Everything from the line that contains "let roster := k.roster.map" to the end of the listing below, both ends included, is to be transcribed word for word, and nothing else.
----------
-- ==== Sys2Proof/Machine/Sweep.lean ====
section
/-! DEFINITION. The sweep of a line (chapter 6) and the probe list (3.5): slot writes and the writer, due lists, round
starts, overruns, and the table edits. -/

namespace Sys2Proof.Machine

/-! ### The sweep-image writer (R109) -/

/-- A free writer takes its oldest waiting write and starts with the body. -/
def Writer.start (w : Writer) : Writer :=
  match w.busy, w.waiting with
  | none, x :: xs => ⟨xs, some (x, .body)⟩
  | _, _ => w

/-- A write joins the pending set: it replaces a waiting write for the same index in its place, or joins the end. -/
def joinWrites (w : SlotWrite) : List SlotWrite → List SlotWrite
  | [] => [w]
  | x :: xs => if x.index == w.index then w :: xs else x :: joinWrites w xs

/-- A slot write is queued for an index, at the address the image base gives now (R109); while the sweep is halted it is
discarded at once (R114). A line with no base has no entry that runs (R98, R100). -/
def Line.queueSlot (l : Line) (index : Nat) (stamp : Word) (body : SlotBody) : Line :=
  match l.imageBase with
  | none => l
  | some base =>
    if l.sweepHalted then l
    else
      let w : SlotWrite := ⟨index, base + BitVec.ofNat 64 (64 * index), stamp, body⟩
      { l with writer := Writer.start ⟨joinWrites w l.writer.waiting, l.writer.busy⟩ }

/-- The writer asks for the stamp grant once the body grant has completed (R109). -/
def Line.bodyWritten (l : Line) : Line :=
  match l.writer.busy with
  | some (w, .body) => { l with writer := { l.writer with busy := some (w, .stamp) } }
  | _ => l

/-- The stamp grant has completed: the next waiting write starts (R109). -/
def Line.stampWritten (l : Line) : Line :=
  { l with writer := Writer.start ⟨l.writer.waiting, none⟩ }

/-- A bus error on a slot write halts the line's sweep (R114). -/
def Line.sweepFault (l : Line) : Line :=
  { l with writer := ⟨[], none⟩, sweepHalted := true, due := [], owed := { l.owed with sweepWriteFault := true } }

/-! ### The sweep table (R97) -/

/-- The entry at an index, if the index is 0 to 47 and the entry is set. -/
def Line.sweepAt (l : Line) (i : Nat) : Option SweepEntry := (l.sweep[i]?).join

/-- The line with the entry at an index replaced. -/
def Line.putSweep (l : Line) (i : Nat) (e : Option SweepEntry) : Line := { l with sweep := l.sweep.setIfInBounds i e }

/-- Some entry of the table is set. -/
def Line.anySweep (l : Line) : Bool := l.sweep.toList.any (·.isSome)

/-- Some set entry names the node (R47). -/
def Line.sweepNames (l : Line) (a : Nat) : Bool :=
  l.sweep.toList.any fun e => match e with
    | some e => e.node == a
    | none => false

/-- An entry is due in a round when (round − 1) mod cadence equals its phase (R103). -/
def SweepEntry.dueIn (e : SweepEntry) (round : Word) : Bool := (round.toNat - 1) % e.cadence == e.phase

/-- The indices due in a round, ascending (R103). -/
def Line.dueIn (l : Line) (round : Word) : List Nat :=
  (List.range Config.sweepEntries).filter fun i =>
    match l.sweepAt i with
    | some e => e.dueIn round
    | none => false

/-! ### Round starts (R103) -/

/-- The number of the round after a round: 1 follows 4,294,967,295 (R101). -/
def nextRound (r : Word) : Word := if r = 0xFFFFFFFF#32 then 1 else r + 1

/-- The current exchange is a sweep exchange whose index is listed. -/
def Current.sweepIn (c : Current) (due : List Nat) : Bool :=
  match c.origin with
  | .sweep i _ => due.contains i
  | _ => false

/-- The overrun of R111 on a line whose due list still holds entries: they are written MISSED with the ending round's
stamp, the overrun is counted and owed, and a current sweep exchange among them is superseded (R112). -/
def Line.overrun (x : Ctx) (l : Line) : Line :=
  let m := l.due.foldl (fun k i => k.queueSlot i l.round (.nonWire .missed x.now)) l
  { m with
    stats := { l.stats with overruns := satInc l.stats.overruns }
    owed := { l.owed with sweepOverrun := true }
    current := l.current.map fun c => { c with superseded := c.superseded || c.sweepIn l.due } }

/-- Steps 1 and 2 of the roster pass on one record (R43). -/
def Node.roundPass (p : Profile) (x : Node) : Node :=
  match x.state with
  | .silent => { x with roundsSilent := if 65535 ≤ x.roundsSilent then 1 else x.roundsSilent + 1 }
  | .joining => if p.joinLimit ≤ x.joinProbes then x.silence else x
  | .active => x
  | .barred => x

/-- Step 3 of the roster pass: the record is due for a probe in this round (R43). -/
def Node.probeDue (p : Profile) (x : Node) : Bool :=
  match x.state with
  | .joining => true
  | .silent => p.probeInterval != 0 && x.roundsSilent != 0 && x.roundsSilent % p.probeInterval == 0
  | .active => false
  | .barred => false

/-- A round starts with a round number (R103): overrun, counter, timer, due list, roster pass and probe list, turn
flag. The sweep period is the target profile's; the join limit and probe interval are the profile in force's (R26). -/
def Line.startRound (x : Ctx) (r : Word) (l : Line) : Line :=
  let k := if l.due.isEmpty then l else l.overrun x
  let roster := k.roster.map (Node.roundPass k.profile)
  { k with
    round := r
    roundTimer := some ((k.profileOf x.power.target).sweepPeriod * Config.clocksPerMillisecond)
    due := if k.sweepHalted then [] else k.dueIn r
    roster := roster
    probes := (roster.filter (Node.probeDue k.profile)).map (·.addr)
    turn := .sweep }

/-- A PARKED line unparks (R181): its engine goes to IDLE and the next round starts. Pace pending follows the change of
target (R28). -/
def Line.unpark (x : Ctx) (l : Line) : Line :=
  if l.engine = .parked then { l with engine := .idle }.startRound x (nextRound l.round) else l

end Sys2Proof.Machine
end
----------
# WRITTEN ANSWER
  let roster := k.roster.map (Node.roundPass k.profile)
  { k with
    round := r
    roundTimer := some ((k.profileOf x.power.target).sweepPeriod * Config.clocksPerMillisecond)
    due := if k.sweepHalted then [] else k.dueIn r
    roster := roster
    probes := (roster.filter (Node.probeDue k.profile)).map (·.addr)
    turn := .sweep }

/-- A PARKED line unparks (R181): its engine goes to IDLE and the next round starts. Pace pending follows the change of
target (R28). -/
def Line.unpark (x : Ctx) (l : Line) : Line :=
  if l.engine = .parked then { l with engine := .idle }.startRound x (nextRound l.round) else l

end Sys2Proof.Machine
end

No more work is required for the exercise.